Hermione snorted at the thought. They hadn't even had sex, thank you very much. That was one more hint as to why they realised they just weren't made for each other in a romantic way.
Molly's voice broke through her thoughts, and she heard Bill and Fleur sending out the warning by dropping "the vase" on the floor. They had specially enchanted it to sing like a mermaid ala the eggs from the TriWizard Tournament. It sent out a hideous, horrible screeching scream, and it told Hermione that it was time to make her escape.
Hermione slipped into the water, diving under the waves as she summoned the water-breathing spell that she had modified from the bubble-head charm. For the past few years she had perfected it, having nothing better to do in her free time after tutoring Bill and Fleur's children. She had perfected the water-repellant charm so her skin wouldn't turn all prune-y after hours under water, and she had made the water-breathing spell that gave her gills on her sides like a shark instead of trying to force water in and out of her throat. It was her secret joy, having her very own spells, crafted with nothing but her own will and desire. There was something almost forbidden in its allure— crafting spells without a book, without something telling her what she could or couldn't do.
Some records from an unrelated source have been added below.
-- ==== Sys2Proof/Machine/IntCtl.lean ====
section
/-!
DEFINITION. The interrupt controller (R624-R646): targets, selection, event records, MSI-X, hold-off, and the registers of a
source.
-/
namespace Sys2Proof.Machine
open Sys2Proof

/-! ## Targets (R624, R723) -/

/-- Target of a source: 0 manager queue, 1 + v queue of VAI v, 257 to 260 stewards, 261 the CSB, 262 none. -/
def targetOf (s : State) (n : Nat) : Nat :=
  if n < 32 then 262
  else if n < 39 then 0
  else if n < 48 then 262
  else if n = 48 ∨ n = 50 then 257
  else if n = 49 then 261
  else if n < 64 then 262
  else if n < 832 then 1 + (queueAt s (n - 64)).vai
  else if n < 1088 then n - 831
  else if n < 1344 then 257 + (n - 1088) % 4
  else if n < 1392 then 257 + (n - 1344) % 4
  else if n < 1400 then 258
  else if n < 1412 then 259
  else if n < 1416 then 260
  else if n < 1428 then 257 + (n - 1416) % 4
  else 262

/-- TARGET of R641. -/
def targetCode (t : Nat) : Nat := if t = 0 then 0 else if t < 257 then 1 else if t < 261 then t - 255 else if t = 261 then 6 else 7

/-- The manager may write the registers of a source: its target is a host queue (R641). -/
def hostSource (s : State) (n : Nat) : Bool := decide (n < 1536) && decide (targetOf s n < 257)

/-! ## Host queues -/

/-- Log₂ of the size of the queue of a target; 0: off. -/
def evSize (s : State) (t : Nat) : Nat :=
  let n := regGet s (if t = 0 then 0xE04208 else 0x4000208 + 0x10000 * (t - 1))
  if 4 ≤ n ∧ n ≤ 16 then n else 0

/-- Offset of the HEAD register of a target. -/
def evHeadReg (t : Nat) : Nat := if t = 0 then 0xE0420C else 0x400020C + 0x10000 * (t - 1)

def evHead (s : State) (t : Nat) : Nat := regGet s (evHeadReg t)

def evTail (s : State) (t : Nat) : Nat := if t = 0 then s.ic.mqTail else (vaiAt s (t - 1)).evTail

/-- Base address of a host queue. -/
def evBase (s : State) (t : Nat) : Nat :=
  let o := if t = 0 then 0xE04200 else 0x4000200 + 0x10000 * (t - 1)
  regGet s o / 64 * 64 + 2 ^ 32 * regGet s (o + 4)

/-- A host queue is full; one that is off counts as full (R635). -/
def evFull (s : State) (t : Nat) : Bool :=
  evSize s t == 0 || decide (2 ^ evSize s t ≤ (evTail s t + 2 ^ 32 - evHead s t) % 2 ^ 32)

/-- MSI-X message of vector v: sent, or pending behind the mask of its entry (R637). -/
def sendMsix (v : Nat) (s : State) : State :=
  let o := 0xE80000 + 0x10 * v
  if bit (regGet s (o + 12)) 0 then { s with ic := { s.ic with pba := sinsert v s.ic.pba } }
  else emit (.msix v (regGet s o + 2 ^ 32 * regGet s (o + 4)) (w32 (regGet s (o + 8)))) s

/-! ## Selection (R629, R630) -/

/-- The notice that a notice source would write. -/
def firstNotice (s : State) (t : Nat) : Option Notice := s.ic.notices.find? (fun x => decide (x.queue = t))

/-- A source may be selected for its target now: pending, unmasked, LEVEL not 0xFF, not held off, and a notice source with a
notice to write (R773). -/
def selectable (s : State) (t n : Nat) : Bool :=
  let x := srcAt s n
  decide (x.count ≠ 0) && !x.mask && x.level != 0xFF && !s.ic.held.contains x.group && targetOf s n == t &&
    (t ≥ 257 || noticeSource t != n || (firstNotice s t).isSome)

/-- The sources that have something pending. -/
def pendingSources (s : State) : List Nat := (s.ic.src.filter (fun x => decide (x.2.count ≠ 0))).map (fun x => x.1)

/-- The source selected for a target: lowest LEVEL, then lowest number. -/
def selectSource (s : State) (t : Nat) : Option Nat :=
  minBy (fun n => (srcAt s n).level * 2048 + n) ((pendingSources s).filter (selectable s t))

/-! ## Records (R633) -/

/-- A beat as a target sees it: in a confidential partition coarsened to the last round boundary (R755). -/
def beatSeen (s : State) (t b : Nat) : Nat :=
  if 1 ≤ t ∧ t < 257 ∧ confVai s (t - 1) then b / (s.fe.round + 1) * (s.fe.round + 1) else b

/-- DETAIL of a source that is no notice. -/
def sourceDetail (s : State) (n : Nat) : Nat :=
  if 64 ≤ n ∧ n < 832 then
    let q := queueAt s (n - 64)
    (n - 64) % 1024 + q.idx % 64 * 2 ^ 10 + q.cqTail % 2 ^ 32 * 2 ^ 32
  else 0

/-- The record of a source for position k of a host queue. -/
def evRecord (s : State) (t n : Nat) : List Byte :=
  let x := srcAt s n
  let phase := 1 - evTail s t / 2 ^ evSize s t % 2
  let beat := leBytes 4 (beatSeen s t (beat s))
  match if noticeSource t = n then firstNotice s t else none with
  | some m => leBytes 2 (n + b2n x.sw * 2 ^ 12 + 2 ^ 13 + phase * 2 ^ 14) ++ [0, BitVec.ofNat 8 m.code] ++ beat ++ leBytes 8 m.detail
  | none => leBytes 2 (n + b2n x.sw * 2 ^ 12 + phase * 2 ^ 14) ++ [BitVec.ofNat 8 x.count, BitVec.ofNat 8 x.level] ++ beat ++
      leBytes 8 (sourceDetail s n)

/-- The record leaves the source: its counter is copied and cleared; a notice takes one arrival (R627, R773). -/
def takeArrivals (t n : Nat) (s : State) : State :=
  if t < 257 ∧ noticeSource t = n then
    match firstNotice s t with
    | some m =>
      let s := { s with ic := { s.ic with notices := s.ic.notices.erase m } }
      modSrc n (fun x => { x with count := x.count - 1, sw := false }) s
    | none => s
  else modSrc n (fun x => { x with count := 0, sw := false }) s

/-- Hold-off of the group of a source begins (R632). -/
def holdOff (n : Nat) (s : State) : State :=
  let g := (srcAt s n).group
  if field (regGet s (0xE04000 + 4 * g)) 0 12 = 0 then s else { s with ic := { s.ic with held := sinsert g s.ic.held } }

/-- Write a record to a host queue: memory first, then MSI-X when the queue was empty (R636). -/
def writeRecord (t n : Nat) (s : State) : State :=
  let r := evRecord s t n
  let tail := evTail s t
  let a := evBase s t + 16 * (tail % 2 ^ evSize s t)
  let first := evHead s t == tail
  let s := holdOff n (takeArrivals t n s)
  let s := if t = 0 then hostWriteM a r { s with ic := { s.ic with mqTail := (tail + 1) % 2 ^ 32 } }
    else hostWriteV (t - 1) a r false false (modVai (t - 1) (fun x => { x with evTail := (tail + 1) % 2 ^ 32 }) s)
  let s := { s with ic := { s.ic with written := (s.ic.written + 1) % 2 ^ 32 } }
  if first then sendMsix t s else s

/-- The binary point of processor p (R644). -/
def binPoint (s : State) (p : Nat) : Nat := field (regGet s 0xE04100) (3 * p) 3

/-- The group priority of a source at processor p: LEVEL bits [7:b] (R631). -/
def groupPrio (s : State) (p n : Nat) : Nat := (srcAt s n).level / 2 ^ binPoint s p

/-- Processor p starts the handler of the record that goes first among those that wait, when it runs none or one whose group priority
is higher; the handlers it has pre-empted wait below (R631). -/
def startHandler (p : Nat) (s : State) : State :=
  let run := tget [] s.ic.handling p
  let waits := ((s.ic.stewardQ.filter (fun x => x.1 == p)).map (fun x => x.2)).filter (fun n => !run.contains n)
  match minBy (fun n => (srcAt s n).level * 2048 + n) waits with
  | none => s
  | some n =>
    if run.head?.all (fun m => decide (groupPrio s p n < groupPrio s p m)) then
      { s with ic := { s.ic with handling := tset [] s.ic.handling p (n :: run) } }
    else s

/-- A record for a processor joins the queue in firmware memory (R631, R633). -/
def writeProc (p n : Nat) (s : State) : State :=
  let s := holdOff n (takeArrivals (257 + p) n s)
  startHandler p { s with ic := { s.ic with stewardQ := s.ic.stewardQ ++ [(p, n)], written := (s.ic.written + 1) % 2 ^ 32 } }

/-- A processor has handled what was in its queue from a source: a handler that it pre-empted goes on, or the next record's starts. -/
def handled (p n : Nat) (s : State) : State :=
  let run := (tget [] s.ic.handling p).filter (fun m => decide (m ≠ n))
  startHandler p { s with ic := { s.ic with
    stewardQ := s.ic.stewardQ.filter (fun x => decide (x ≠ (p, n))), handling := tset [] s.ic.handling p run } }

/-- EVENT_RECORD_WRITE (R630, R633, R636, R773): the selected source of a target is written into its queue, when there is
room. -/
def execEventRecordWrite (target : Nat) (s : State) : Host.Outcome State Fault Refusal :=
  run s (fun s => match selectSource s target with
    | none => s
    | some n =>
      if target < 257 then (if evFull s target then s else writeRecord target n s)
      else writeProc (target - 257) n s)

/-- HOLDOFF_EXPIRY (R632): sources of the group may be selected again. -/
def execHoldoffExpiry (g : Nat) (s : State) : Host.Outcome State Fault Refusal :=
  run s (fun s => { s with ic := { s.ic with held := sremove g s.ic.held } })

/-! ## Registers of a source -/

/-- Registers of IC answer from READY on (R35). -/
def icOn (s : State) : Bool := s.blk.bootState == 6 || s.blk.bootState == 9

/-- PENDING_CLEAR (R628, R642): the counter is cleared. -/
def execPendingClear (n : Nat) (s : State) : Host.Outcome State Fault Refusal :=
  run s (guarded (icOn s && hostSource s n) (modSrc n (fun x => { x with count := 0, sw := false })))

/-- SWSET (R628, R642): one arrival by software; the next record is marked. -/
def execSwset (n : Nat) (s : State) : Host.Outcome State Fault Refusal :=
  run s (guarded (icOn s && hostSource s n) (fun s => modSrc n (fun x => { x with sw := true }) (arrive n s)))

/-- IC_SYNC (R639, R645): the answer, after every record whose selection began before it. -/
def execIcSync (req : Nat) (s : State) : Host.Outcome State Fault Refusal :=
  run s (guarded s.blk.ireqReady (fun s => emit (.regRead req (if icOn s then w32 s.ic.written else w32 allBits)) s))

/-- SOURCE_CONFIG_WRITE (R638, R641): mask, group and level. -/
def execSourceConfigWrite (n : Nat) (val : W32) (s : State) : Host.Outcome State Fault Refusal :=
  run s (guarded (icOn s && hostSource s n) (modSrc n (fun x =>
    { x with mask := bit val.toNat 31, group := field val.toNat 22 6, level := field val.toNat 8 8 })))

/-- The HEAD of a host queue may be written now: the manager queue's from READY on, a VAI's while BAR2 answers (R37). -/
def headOpen (s : State) (t : Nat) : Bool := if t = 0 then icOn s else inService s

/-- EVENT_QUEUE_HEAD_WRITE (R636): frees room; MSI-X again while records remain; a HEAD behind the previous one or beyond TAIL
is discarded with a CE. -/
def execEventQueueHeadWrite (target : Nat) (val : W32) (s : State) : Host.Outcome State Fault Refusal :=
  run s (guarded (decide (target < 257) && headOpen s target) (fun s =>
    if target ≠ 0 ∧ resetWindow s then hostCe s
    else
      let d := (evTail s target + 2 ^ 32 - evHead s target) % 2 ^ 32
      let k := (val.toNat + 2 ^ 32 - evHead s target) % 2 ^ 32
      if d < k then reportCe 0 0 0x05 0 s
      else
        let s := regSet (evHeadReg target) val.toNat s
        if val.toNat = evTail s target then s else sendMsix target s))

/-- MSIX_VECTOR_UNMASK (R637): a write that unmasks a vector sends the message pending for it. -/
def execMsixVectorUnmask (v : Nat) (val : W32) (s : State) : Host.Outcome State Fault Refusal :=
  run s (guarded (icOn s && decide (v < 257) && !bit val.toNat 0) (fun s =>
    let s := regSet (0xE80000 + 0x10 * v + 12) 0 s
    if s.ic.pba.contains v then sendMsix v { s with ic := { s.ic with pba := sremove v s.ic.pba } } else s))

end Sys2Proof.Machine
end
Finally, she understood her old Potions Professor's scowl when he snapped at her, "Spewing what the books say to me verbatim is not learning, Miss Granger. Five points from Gryffindor for your sheer impertinence."
Now, she understood.
Over the years, she had started leaving her wand tucked away in a box near her bed. It housed the old Hermione— dependent on structure and the written word, the spells that required a voice, the will that required a wand to channel it.
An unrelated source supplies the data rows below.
/-- R36, R55, R57, R70, R99, R230, R273, R374, R703, R709, R713, R774: each of these events is B-class. In service it makes a block reset
due and its report is in the collector; other than that it changes nothing but the interrupt source (and its own pin or clock). -/
def Obligations.BClassEvents : Prop :=
  ∀ s, Live s → inService s = true → LogRoom s →
  (∀ e ∈ ([(.hapFlr, 8, 0, 0x25), (.meshFatalError, 0, 0, 0x22),
      (.clockLoss .array, 0, 0x001, 0x24), (.clockLoss .mesh, 0, 0x002, 0x24), (.clockLoss .ctrl, 0, 0x003, 0x24)] :
      List (Instr × Nat × Nat × Nat)), ∃ t, exec e.1 s = .next t ∧ t.err.bPending = some e.2.2.2 ∧ t.err.lastType = e.2.2.2 ∧
      Logged e.2.1 e.2.2.1 e.2.2.2 t ∧ Frame [.blk, .ic, .err] s t) ∧
  (∀ n, ∀ e ∈ ([(.eapFatal n, 9, n, 0x23), (.mcInternalError n, 3, n, 0x20), (.lceInternalError n, 2, n, 0x20),
      (.fabricTableError n none, 6, n, 0x20), (.accParityError n, 1, arrName s n, 0x20),
      (.lockstepMismatch n, 1, arrName s n, 0x21), (.clockLoss (.mc n), 0, 0x010 + n, 0x24)] : List (Instr × Nat × Nat × Nat)),
    ∃ t, exec e.1 s = .next t ∧ t.err.bPending = some e.2.2.2 ∧ t.err.lastType = e.2.2.2 ∧
      Logged e.2.1 e.2.2.1 e.2.2.2 t ∧ Frame [.blk, .ic, .err] s t) ∧
  (∀ pins : HapPins, s.blk.linkUp = true → pins.up = false → ∃ t, exec (.hapLinkDown pins) s = .next t ∧ t.err.bPending = some 0x25 ∧
    t.err.lastType = 0x25 ∧ Logged 8 0 0x25 t ∧ t.blk = { s.blk with
      linkUp := false, mps := pins.mps.toNat, mrrs := pins.mrrs.toNat, doeAbort := pins.abort } ∧ Frame [.blk, .ic, .err] s t) ∧
  (s.blk.linkUp = true → ∃ t, exec (.clockLoss .host) s = .next t ∧ t.err.bPending = some 0x24 ∧ Logged 0 0x020 0x24 t ∧
    Frame [.blk, .ic, .err] s t) ∧
  (∀ n, (procAt s n).pstate = 1 → ∃ t, exec (.stewardHang n) s = .next t ∧ t.err.bPending = some 0x26 ∧
    t.err.hungSteward = some n ∧ Logged 0xA n 0x26 t ∧ Frame [.ic, .err] s t) ∧
  (∀ e tag k, eapTagOf s e tag = some k → k.cancelled = true → k.reset = 0 → ∃ t, exec (.cancelTimeout e tag) s = .next t ∧
    t.err.bPending = some 0x23 ∧ Logged 9 e 0x23 t ∧ Frame [.ic, .err] s t) ∧
  (∀ val : W32, bit val.toNat 31 = true → ∃ t, exec (.breset val) s = .next t ∧ t.err.bPending = some 0x27 ∧ Logged 0 0 0x27 t)

/-- R41, R70, R80, R81, R259, R696: the PHYs, the clocks of the integrator and the telemetry. -/
def Obligations.PhysAndTelemetry : Prop :=
  (∀ s n m, Live s → stackGone s n = false → ∃ t, exec (.phyUpdateRequest n m) s = .next t ∧ Sent s t (.phyGrant n) ∧
    n ∈ t.blk.phyHold ∧ Frame [.blk, .ports] s t) ∧
  (∀ s n, Live s → s.blk.bootState ∈ [1, 2, 3] → n < 12 → n ∉ s.blk.mcOk → ∃ t, exec .mcClockWaitExpiry s = .next t ∧
    (stackAt t n).state = 4 ∧ Frame [.mem] s t) ∧
  (∀ s, Live s → exec (.clockLoss .refclk) s = .next { s with blk := { s.blk with stopped := true } }) ∧
  (∀ s temps n, Live s → n < 12 → temps.getD n 0 ≠ 0 → ∃ t, exec (.stackTempRead temps) s = .next t ∧
    (stackAt t n).temp = temps.getD n 0 ∧ Frame [.mem] s t ∧ same .cells s t) ∧
  (∀ s c, Live s → c < 768 → (stackAt s (c / 64)).state = 2 → ∃ t, exec (.refresh c) s = .next t ∧ Sent s t (.refresh c) ∧
    Frame [.ports] s t) ∧
  (∀ s n (f : W32), Live s → n < field (regGet s 0x8) 12 4 → bit (telAt s n).map 7 = true →
    field (telAt s n).map 0 4 = field f.toNat 28 4 → ∃ t, exec (.telemetryFrame n f) s = .next t ∧
    telAt t n = { telAt s n with
      rail := field f.toNat 28 4, volts := field f.toNat 16 12, amps := field f.toNat 0 16, lost := false } ∧
    t.pm.power = min 65535 (telPower t) ∧ Frame [.blk, .pm, .freeCtr] s t) ∧
  (∀ s n (f : W32), Live s → n < field (regGet s 0x8) 12 4 → field (telAt s n).map 0 4 ≠ field f.toNat 28 4 → LogRoom s → ∃ t,
    exec (.telemetryFrame n f) s = .next t ∧ Logged 0 0 0x07 t ∧ Frame [.ic, .err] s t) ∧
  (∀ s n, Live s → bit (telAt s n).map 7 = true → (telAt s n).lost = false → LogRoom s → ∃ t,
    exec (.telemetryChannelLost n) s = .next t ∧ (telAt t n).lost = true ∧ Logged 0 0 0x07 t)

/-- R51 to R57, R60: an engine's DONE frees its tag and ends its task, its requests are translated in the context of the task, a CANCEL
that a block reset raised ends with its acknowledgement. -/
def Obligations.EnginePorts : Prop :=
  (∀ s e tag st cyc, Live s → eapTagOf s e tag = none → LogRoom s → ∃ t, exec (.eapDone e tag st cyc) s = .next t ∧
    Logged 9 e 0x07 t ∧ Frame [.ic, .err] s t) ∧
  (∀ s e tag st cyc k q, Live s → eapTagOf s e tag = some k → k.reset = 0 → k.eap = e → k.gen = (queueAt s k.queue).gen →
    taskOf s k.seq = some q → s.blk.eapWait = [] → q.early = none →
    exec (.eapDone e tag st cyc) s = .next (taskEnd q.seq (engineStatus st.toNat) cyc.toNat
      (if (engineStatus st.toNat).good then none else some (qType (engineStatus st.toNat), detailOf q.ctx 0))
      (outliveEap e tag.toNat q { s with blk := { s.blk with eapTags := s.blk.eapTags.erase k } }))) ∧
  (∀ s e tag k q va n a h mem, Computing s → eapTagOf s e tag = some k → k.cancelled = false → taskOf s k.seq = some q → 0 < n →
    n ≤ 256 → spansOf 4096 va.toNat n = [(va.toNat, n)] → xl s (.eap e 0) q.ctx va.toNat n .read = .ok 0 a →
    let v := memErrors a n mem s
    let st := if poisonIn v a n then Status.donePoisoned else Status.done
    ∃ t, exec (.eapMreq e tag .read va n [] h mem) s = .next t ∧ same .cells v t ∧
    Answered s t (.eap e tag.toNat st (readMem v a n) false none) (.eapRsp e tag.toNat st (readMem v a n))) ∧
  (∀ s e tag op va n d h mem, Computing s → eapTagOf s e tag = none →
    exec (.eapMreq e tag op va n d h mem) s = .next (emit (.eapRsp e tag.toNat .faultAddress []) s)) ∧
  (∀ s e tag k, Live s → eapTagOf s e tag = some k → k.reset = 1 → s.blk.eapWait = [] →
    exec (.cancelAck e tag) s = .next { s with blk := { s.blk with
      eapTags := s.blk.eapTags.map (fun x => if x = k then { x with reset := 2 } else x) } }) ∧
  (∀ s e tag, Live s → eapTagOf s e tag = none → exec (.cancelAck e tag) s = .next s)

/-- R10, R63, R64, R150, R658, R659, R744: what the TAP, the debug port, MCTP and PLDM answer. R79, R690: the throttle pin. A change of it
fires source 37; the round in progress counts as throttled. -/
def Obligations.ManagementAndThrottle : Prop :=
  (∀ s, Live s → bit (regGet s 0x8) 16 = false → ∃ t, exec (.tapInstruction .idcode) s = .next t ∧
    Sent s t (.tap (leBytes 4 (idcode s))) ∧ Frame [.ports] s t) ∧
  (∀ s, Live s → bit (regGet s 0x8) 16 = false → confMode s = false → ∃ t, exec (.tapInstruction .debug) s = .next t ∧
    t.csb.debugUsed = true ∧ Frame [.csb, .ports] s t) ∧
  (∀ s, Live s → bit (regGet s 0x8) 16 = false → confMode s = true → exec (.tapInstruction .debug) s = .next s) ∧
  (∀ s a n, Live s → debugOpen s = true → 0x30000000000 ≤ a → a + n ≤ 0x30000000000 + 912 * 0x200000 → ∃ t,
    exec (.debugPortAccess (.read a n)) s = .next t ∧ Sent s t (.debug (debugView s a n)) ∧ t.csb.debugUsed = true ∧
    Frame [.csb, .ports] s t) ∧
  (∀ s p q, Live s → debugOpen s = true → p < 912 → maySave (arrAt s p) = true → (arrAt s p).task = some q → taskOf s q ≠ none →
    ∃ t, exec (.debugPortAccess (.preempt p)) s = .next t ∧ (arrAt t p).saving = some false ∧ (arrAt t p).preempt = none ∧
    t.csb.debugUsed = true) ∧
  (∀ s r, Live s → debugOpen s = false → exec (.debugPortAccess r) s = .next s) ∧
  (∀ s e, Live s → 0 < e → e < 255 → ∃ t, exec (.mctpControlMessage (.setEid e)) s = .next t ∧ t.cmb.eid = e ∧
    Frame [.cmb, .ports] s t) ∧
  (∀ s x v, Live s → sensorValue s x = some v → ∃ t, exec (.pldmRequest 2 x) s = .next t ∧ Sent s t (.pldm v true) ∧
    Frame [.ports] s t) ∧
  (∀ s, Live s → s.pm.thrPin = false → ∃ t, exec .throttleAssert s = .next t ∧ t.pm.thrPin = true ∧ t.pm.throttled = true ∧
    t.blk = { s.blk with throttle := true } ∧ Frame [.blk, .ic, .pm] s t) ∧
  (∀ s, Live s → s.pm.thrPin = true → ∃ t, exec .throttleRelease s = .next t ∧ t.pm.thrPin = false ∧
    t.blk = { s.blk with throttle := false } ∧ Frame [.blk, .ic, .pm] s t) ∧
  (∀ s, s.blk.coldLow = true → exec .throttleAssert s = .next { s with blk := { s.blk with throttle := true } })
She simply didn't need it anymore.
It had been a crutch that she hadn't realised she had depended on all those years, like training wheels on a bicycle that you never realised was the furthest thing to truly riding a bike… until you didn't have them anymore.
She dove beneath the surface and disappeared, hearing the song from the "screaming" vase that Bill had dropped to warn her. It sounded warm and happy here, down in the fathoms below.
She swam through the thick kelp forest into the great blue beyond, leaving behind the "safety" of shore for the utter peace of the fathomless deep. She let the undertow pull her further out, enjoying the feel of the water rushing her to where it wanted her to go. She didn't fight it. She had no desire to resist. She let it carry her where it willed, just as she let magic teach her as it willed. They were the same— forces of nature and pieces of the greater whole.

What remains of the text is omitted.